Indian Prime Minister Narendra Modi with Donald Trump in February.

Photograph by Andrew Harnik / Getty

Cristian Farias 
A legal journalist who writes about courts and the law for Vanity Fair and elsewhere.

It is now India’s turn to face a fresh round of retaliatory tariffs: earlier today, Donald Trump announced a fifty per cent tax on goods from the country. Tomorrow or next week? No one knows. Trade deals and deadlines for deals come and go. Economic uncertainty abounds. Could the courts put an end to it all?

Last Thursday, on the same day that Trump blitzed the world, yet again, with a new round of tariffs on a broad range of goods, a specialized appeals court in Washington, D.C., inched closer to a definitive pronouncement on whether the President can legally make such sweeping economic demands—on a whim, whenever he feels like it.
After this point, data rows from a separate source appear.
-- ==== Sys2Proof/Machine/Flags.lean ====
section
/-! DEFINITION. Packing and unpacking the one-bit and three-bit fields of the two status registers
(spec 10_state.md R30 to R34, 30_encoding.md R73, 43_status_registers.md R122, R124). The block keeps no flag (R23). -/

namespace Sys2Proof.Machine

/-- `b2i` at width 8: true is 1, false is 0 (R10, R12). -/
def b2i (f : Bool) : Byte := if f then 1 else 0

/-- `pack_sr1` (R73): BP at bits 4:2, TB 5, SEC 6, SPR0 7; Busy (0) and WEL (1) are 0. -/
def packSr1 (bp : BlockProtect) (tb sec spr0 : Bool) : Byte :=
  (bp.setWidth 8 <<< 2) ||| (b2i tb <<< 5) ||| (b2i sec <<< 6) ||| (b2i spr0 <<< 7)

/-- `pack_sr2` (R73): SPR1 at bit 0, QE at bit 1; the reserved bits 6:2 and SUS (7) are 0. -/
def packSr2 (spr1 qe : Bool) : Byte := b2i spr1 ||| (b2i qe <<< 1)

/-- `unpack_sr1` (R122). -/
def unpackSr1 (b : Byte) : Status1 :=
  { busy := b.getLsbD 0
    wel := b.getLsbD 1
    bp := b.extractLsb' 2 3
    tb := b.getLsbD 5
    sec := b.getLsbD 6
    spr0 := b.getLsbD 7 }

/-- `unpack_sr2` (R124); bits 6:2 are dropped (R34). -/
def unpackSr2 (b : Byte) : Status2 :=
  { spr1 := b.getLsbD 0
    qe := b.getLsbD 1
    sus := b.getLsbD 7 }

end Sys2Proof.Machine
end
The U.S. Court of Appeals for the Federal Circuit, which hears disputes concerning international trade, government contracts, and patents, among other clearly delineated areas, doesn’t normally make waves. But the court, sitting en banc—that is, all eleven active judges present—is soon expected to pass judgment on a defining, and deeply disruptive, feature of the second Trump Presidency. On its docket is V.O.S. Selections, Inc. v. Trump, a consolidated case involving businesses and states that say they have been harmed by the President’s tariffs. They want the madness to stop.

In one sense, as I’ve written before, judging the legality of Trump’s tariffs, as a matter of basic statutory and constitutional interpretation, is open and shut: the International Emergency Economic Powers Act, or I.E.E.P.A., which Trump has invoked, and which grants the President broad authority to take urgent economic actions concerning other nations, doesn’t mention the word “tariffs.” Likewise, the statute, by its plain terms, allows the nation’s chief executive only to deal with “any unusual and extraordinary threat.” A mere trade deficit with another country, one of Trump’s chief justifications for tariffs, is neither unusual nor extraordinary. And under the Constitution, Congress, not the President, gets to set taxes on goods that the rest of us end up paying.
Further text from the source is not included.